theorem execRecoveryEntry_kept {s0 : State} (p : PortId) (sub : Fin 5) (s : State) (hk : Kept s0 s) : KeptRes s0 (execRecoveryEntry p sub s) := by
  delta execRecoveryEntry
  repeat' first
    | with_reducible assumption
    | with_reducible apply kept_next
    | with_reducible apply toRecovery_kept
    | with_reducible apply setLive_kept
    | split
    | dsimp only

theorem execVfReset_kept {s0 : State} (e : EngineId) (s : State) (hk : Kept s0 s) : KeptRes s0 (execVfReset e s) := by
  delta execVfReset
  repeat' first
    | with_reducible assumption
    | with_reducible apply kept_next
    | with_reducible apply macroThen_kept
    | with_reducible apply finish_kept
    | with_reducible apply vfReset_kept
    | refine fun _ => ?_
    | (try lift_lets); intro x; clear_value x
    | split
    | dsimp only

theorem startReplay_kept {s0 : State} (s : State) (p : Nat) (start : Nat) (hk : Kept s0 s) : Kept s0 (startReplay s p start) := by
  delta startReplay
  repeat' first
    | with_reducible assumption
    | with_reducible apply modIsl_kept
    | (try lift_lets); intro x; clear_value x
    | split
    | dsimp only

theorem execAckTimeout_kept {s0 : State} (p : PortId) (s : State) (hk : Kept s0 s) : KeptRes s0 (execAckTimeout p s) := by
  delta execAckTimeout
  repeat' first
    | with_reducible assumption
    | with_reducible apply kept_next
    | with_reducible apply leaveOpen_kept
    | with_reducible apply startReplay_kept
    | (try lift_lets); intro x; clear_value x
    | split
    | dsimp only

theorem execViral_kept {s0 : State} (p : PortId) (s : State) (hk : Kept s0 s) : KeptRes s0 (execViral p s) := by
  delta execViral
  repeat' first
    | with_reducible assumption
    | with_reducible apply kept_next
    | with_reducible apply emit_kept
    | with_reducible apply kept_foldl
    | refine fun _ => ?_
    | (try lift_lets); intro x; clear_value x
    | split
    | simp -zeta only [kept_mk]
    | dsimp only

theorem execIdleExitRequest_kept {s0 : State} (p : PortId) (s : State) (hk : Kept s0 s) : KeptRes s0 (execIdleExitRequest p s) := by
  delta execIdleExitRequest
  repeat' first
    | with_reducible assumption
    | with_reducible apply kept_next
    | with_reducible apply leaveIdle_kept
    | split
    | dsimp only

theorem linkComesUp_kept {s0 : State} (s : State) (p : Nat) (flit : Nat) (rate : Nat) (width : Nat) (cxl : Bool) (cache : Bool) (inv : BitVec 16) (hk : Kept s0 s) : Kept s0 (linkComesUp s p flit rate width cxl cache inv) := by
  delta linkComesUp
  repeat' first
    | with_reducible assumption
    | with_reducible apply setLive_kept
    | with_reducible apply setLanesBit_kept
    | with_reducible apply setLaneBit_kept
    | with_reducible apply upClearsLost_kept
    | with_reducible apply adaptNow_kept
    | with_reducible apply raiseEvent_kept
    | with_reducible apply egressFlush_kept
    | with_reducible apply kept_foldl
    | refine fun _ => ?_
    | (try lift_lets); intro x; refine kept_have (s0 := s0) (s := ‹State›) ?_ ?_; unfold x; rotate_left; intro hx; clear_value x
    | (try lift_lets); intro x; clear_value x
    | split
    | simp -zeta only [kept_mk]
    | dsimp only

theorem execLinkUp_kept {s0 : State} (p : PortId) (stage : Training) (rate : Fin 6) (width : Fin 5) (offers : BitVec 3) (cxl : Bool) (cache : Bool) (inv : BitVec 16) (s : State) (hk : Kept s0 s) : KeptRes s0 (execLinkUp p stage rate width offers cxl cache inv s) := by
  delta execLinkUp
  repeat' first
    | with_reducible assumption
    | with_reducible apply kept_next
    | with_reducible apply setLive_kept
    | with_reducible apply linkComesUp_kept
    | split
    | dsimp only

theorem execHotResetReceived_kept {s0 : State} (p : PortId) (s : State) (hk : Kept s0 s) : KeptRes s0 (execHotResetReceived p s) := by
  delta execHotResetReceived
  repeat' first
    | with_reducible assumption
    | with_reducible apply kept_next
    | with_reducible apply loseCxl_kept
    | split
    | dsimp only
==================================================
● **Exercise details**:
Output, please, only the lines running from the start of the entries through the line that contains "with_reducible apply emit_kept", including both of those lines.

● **Response box**:
theorem execRecoveryEntry_kept {s0 : State} (p : PortId) (sub : Fin 5) (s : State) (hk : Kept s0 s) : KeptRes s0 (execRecoveryEntry p sub s) := by
  delta execRecoveryEntry
  repeat' first
    | with_reducible assumption
    | with_reducible apply kept_next
    | with_reducible apply toRecovery_kept
    | with_reducible apply setLive_kept
    | split
    | dsimp only

theorem execVfReset_kept {s0 : State} (e : EngineId) (s : State) (hk : Kept s0 s) : KeptRes s0 (execVfReset e s) := by
  delta execVfReset
  repeat' first
    | with_reducible assumption
    | with_reducible apply kept_next
    | with_reducible apply macroThen_kept
    | with_reducible apply finish_kept
    | with_reducible apply vfReset_kept
    | refine fun _ => ?_
    | (try lift_lets); intro x; clear_value x
    | split
    | dsimp only

theorem startReplay_kept {s0 : State} (s : State) (p : Nat) (start : Nat) (hk : Kept s0 s) : Kept s0 (startReplay s p start) := by
  delta startReplay
  repeat' first
    | with_reducible assumption
    | with_reducible apply modIsl_kept
    | (try lift_lets); intro x; clear_value x
    | split
    | dsimp only

theorem execAckTimeout_kept {s0 : State} (p : PortId) (s : State) (hk : Kept s0 s) : KeptRes s0 (execAckTimeout p s) := by
  delta execAckTimeout
  repeat' first
    | with_reducible assumption
    | with_reducible apply kept_next
    | with_reducible apply leaveOpen_kept
    | with_reducible apply startReplay_kept
    | (try lift_lets); intro x; clear_value x
    | split
    | dsimp only

theorem execViral_kept {s0 : State} (p : PortId) (s : State) (hk : Kept s0 s) : KeptRes s0 (execViral p s) := by
  delta execViral
  repeat' first
    | with_reducible assumption
    | with_reducible apply kept_next
    | with_reducible apply emit_kept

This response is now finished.